Older blog entries for dajobe (starting at number 11)

20 Aug 2003 (updated 20 Aug 2003 at 19:48 UTC) »

Redland and Debian Packaging

Phew! My RDF/XML parser raptor (a C library, depends on libxml and cURL) has been in Debian sid/unstable for a few months now so it was time to attempt the big beast, redland. That's my main RDF system and as well as the C library, it has 6 other language interfaces - perl, python, ruby, java, tcl, php and I'm working on CLI/C#.

This list has felt a bit daunting for me to deal with, however after the raptor experience I was confident the C library part would at least be straightforward. Over the last 4 days I've added some of the languages slowly, while studying the mysteries of the Debian perl and python policies. To that I've added waiting for sid/unstable to be buildable so I can use pbuilder to check that I have all the correct dependencies, and decoding various packages to see how they did things.

So the current state is that I've got the C (and -dev), perl, python and ruby debian packages building without error in pbuilder, "lintian clean" and working once installed. The next step is to see about getting them into sid/unstable when my very busy sponsor edd has enough time to check them.

Raptor - a little tune up

I've been doing a bit of raptor tuning to get down the CPU and memory usage on large files. I was always afraid of premature optimisation and knew that things could be improved a lot if I did some profiling and cut down the big problems. The results on a 550,000 triple rdf/xml file went from 172.8s for Raptor 0.9.8 as released to 7.3s with the CVS sources - over 23x faster. The improvement was mostly due to:

  • A lot less strlen() on strings I already had the length for elsewhere
  • Removal of many short-lifetime malloc()/free() pairs (thanks to dmalloc)
  • using a set for rdf:ID checking, rather than a list.
18 Mar 2003 (updated 18 Mar 2003 at 23:31 UTC) »

Raptor and web libraries

Unlike in Java, Perl, Python and all those higher level languages, in C when you want to do something like retrieve a web page, there is a lot more to do. There aren't stdurl or stdweb libraries around that you can assume are always available. Since raptor is a parser for an XML language, libxml is one likely thing that is usable and it has a tiny HTTP implementation, sufficient for GET. There is the defacto portable web library libcURL and so I make that also configurable plus the W3C libwww which is common but rather large. So problem solved.

Or so I thought. It turns out that all those APIs except for the W3C libwww are push - they take the thread of control from the caller and return data to it via callbacks. However I wanted the more I/O stream-like pull i.e. the user application does while(...) { get stuff; do stuff }. You can wrap a push API around a pull one quite easily and efficiently, but not the other way around - you need to store all the pushed content then deliver it pull-by-pull. So, I'm going to have to live with that - provide both and warn users that the pull interface will suck up memory.

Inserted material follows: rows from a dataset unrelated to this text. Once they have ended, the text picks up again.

/-! A synchronised assembler -/

/-- Settles O23: the bit is taken, then stored in the cell `bit_index` names. -/
theorem synchronisedStepStoresTheBit : Obligations.SynchronisedStepStoresTheBit := by
  intro sym s p hen hroom hp hs hcap hwrap htarget
  have hindex := BitVec.toNat_add_of_lt (y := 1) hwrap
  exact ⟨_, exec_observeBit_of_observe hen hroom
      (observe_store hp hs hcap fun h => htarget (hindex.symm.trans h)),
    takeBit_diagCounter_toNat_of_sync hs (symbolBit sym), takeBit_symbolBit_shift_toNat sym s.rx,
    hindex, BitBuf.read_write_same _ _ _, fun _ => BitBuf.read_write_other _ _ _ _, hs, rfl, rfl,
    rfl, rfl, rfl, rfl, rfl, rfl⟩

/-- Settles O24: the bit is taken and stored, and the full frame packed and dispatched. -/
theorem completingStepDispatchesTheFrame : Obligations.CompletingStepDispatchesTheFrame := by
  intro sym s p hen hroom hp hs hkind hcap hwrap htarget
  have hindex := BitVec.toNat_add_of_lt (y := 1) hwrap
  exact ⟨_, exec_observeBit_of_observe hen hroom
      (observe_complete hp hs hkind hcap (hindex.trans htarget)),
    BitBuf.read_write_same _ _ _, fun _ => BitBuf.read_write_other _ _ _ _, rfl, rfl, rfl, rfl,
    rfl, rfl, takeBit_diagCounter_toNat_of_sync hs (symbolBit sym), rfl, rfl, rfl, rfl, rfl⟩

end Sys2Proof.Machine

/-!
PROOFS. The assembler (41_rx_assembler.md): the target's rule and bounds (R141, R147), which
steps find sync or append records (R148), and a frame's bits collected, packed and dispatched (R140 to R146).
-/
namespace Sys2Proof.Machine

open Sys2Proof

/-! The target -/

theorem eight_dvd_target (k : FrameKind) (p : Profile) : 8 ∣ target k p := by
  have hpl := Nat.dvd_mul_left 8 p.payloadBytes
  unfold target
  cases p.family with
  | f8 => exact hpl
  | std | high =>
    dsimp only
    split
    · exact Nat.dvd_add hpl (Nat.dvd_refl 8)
    · exact Nat.dvd_sub hpl (Nat.dvd_refl 8)

/-- Settles O7: R11's bounds hold of every entry of a valid table, and bound its target. -/
theorem targetLiesBetweenOneByteAndCapacity : Obligations.TargetLiesBetweenOneByteAndCapacity := by
  intro b p k hb hp
  obtain ⟨h8, hcap, h20⟩ := target_bounds (profileValid_of_build hb hp) k
  exact ⟨h8, hcap, capacity_le_capMax hp, eight_dvd_target k p, Nat.lt_of_le_of_lt hcap h20⟩

/-- Settles O8: both families other than F8 share one rule. -/
theorem targetIsTheRuleOfTheSource : Obligations.TargetIsTheRuleOfTheSource := by
  intro k pl
  refine ⟨rfl, fun fam hf => ?_, fun fam hf hk => ?_⟩
  · cases fam with
    | f8 => exact absurd rfl hf
    | std | high => rfl
  · cases fam with
    | f8 => exact absurd rfl hf
    | std | high => exact if_neg hk

/-! Steps that find no sync and append no record -/

/-- `r'` follows `r` without a sync match and without a new record. -/
def RxState.QuietTo (r r' : RxState) : Prop :=
  (r'.syncFound = true → r.syncFound = true) ∧ r'.eventQueue.length ≤ r.eventQueue.length

theorem RxState.QuietTo.refl (r : RxState) : r.QuietTo r := ⟨id, Nat.le_refl _⟩

/-- A sync reset leaves the queue, even when it also selects a profile (R234, R282). -/
theorem RxState.quietTo_hostSyncReset (r : RxState) (idx : BitVec 8) :
    r.QuietTo { r with rxProfile := idx }.hostSyncReset :=
  ⟨fun h => absurd h Bool.false_ne_true, Nat.le_refl _⟩

/-- Reset empties the queue (R48, R280). -/
theorem RxState.quietTo_reset (r : RxState) : r.QuietTo .reset :=
  ⟨fun h => absurd h Bool.false_ne_true, Nat.zero_le _⟩

theorem execWrCtrl_quiet {v : Word} {s t : State} (h : execWrCtrl v s = .next t) :
    s.rx.QuietTo t.rx := by
  obtain rfl := Host.Outcome.next.inj h
  rw [State.hostDone_rx]
  dsimp only
  split
  · exact RxState.quietTo_hostSyncReset s.rx s.rx.rxProfile
  · exact .refl _

theorem execWrRxProfile_quiet {v : Word} {s t : State} (h : execWrRxProfile v s = .next t) :
    s.rx.QuietTo t.rx := by
  unfold execWrRxProfile at h
  split at h <;> obtain rfl := Host.Outcome.next.inj h
  · exact RxState.quietTo_hostSyncReset s.rx _
  · exact .refl _

theorem execWrTxProfile_rx {v : Word} {s t : State} (h : execWrTxProfile v s = .next t) :
    t.rx = s.rx := by
  unfold execWrTxProfile at h
  split at h <;> obtain rfl := Host.Outcome.next.inj h <;> rfl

27 Feb 2003 (updated 27 Feb 2003 at 00:48 UTC) »

FOAFBot lives, nearly

I had another go at getting edd's FOAFbot running again with the updated Redland 0.9.12 API and it now seems to not crash as much after I hand-edited some bugs that it found in the latest version. This is a good thing since I found the bugs and fixed them. Of course that just leaves the issue of why it runs and doesn't work.

16 Feb 2003 (updated 16 Feb 2003 at 20:03 UTC) »

Redland and Raptor

What day is it? Oh yeah, I released some software last week - new versions of my redland and raptor RDF general and parser libraries respectively. Took only nine months since the last release of Redland, lots of bug fixing and testing. Plus all the pain of automake, autoconf, uploading to SourceForge, writing Freshmeat news, announcements, release notes, checking it works across solaris, linux, FreeBSD, OSX. The latter was a real pain - not quite UNIX enough for me. Then I made some RPMs and new debs.

So onwards to more releases. I've already got some patches received for win32 support for raptor and I wanted to move it on to the latest autotools, which seems to be working OK. For redland I'm ready to rip out more code such as the old repat parser, a bit obsolete.

I also just released that I've implemented SAX2 for C inside raptor since libxml and expat only ever had SAX1-style interfaces - no XML Namespaces. I should think what to do with this, maybe talk to DV.


At last, got another release of raptor out the door after about 5 months and lots of changes (new RDF datatyping, collections, URI updates, internal improvements, bug fixes). It took a while till it had the features I wanted to add, the changes I wanted to make internally and after all that, to make it stable and working.

Releasing software is such a pain, especially in the free software / open source world. Since in particular, it is your reputation that is being demonstrated - "show me the code!" - and the source code you make available to the world is what counts.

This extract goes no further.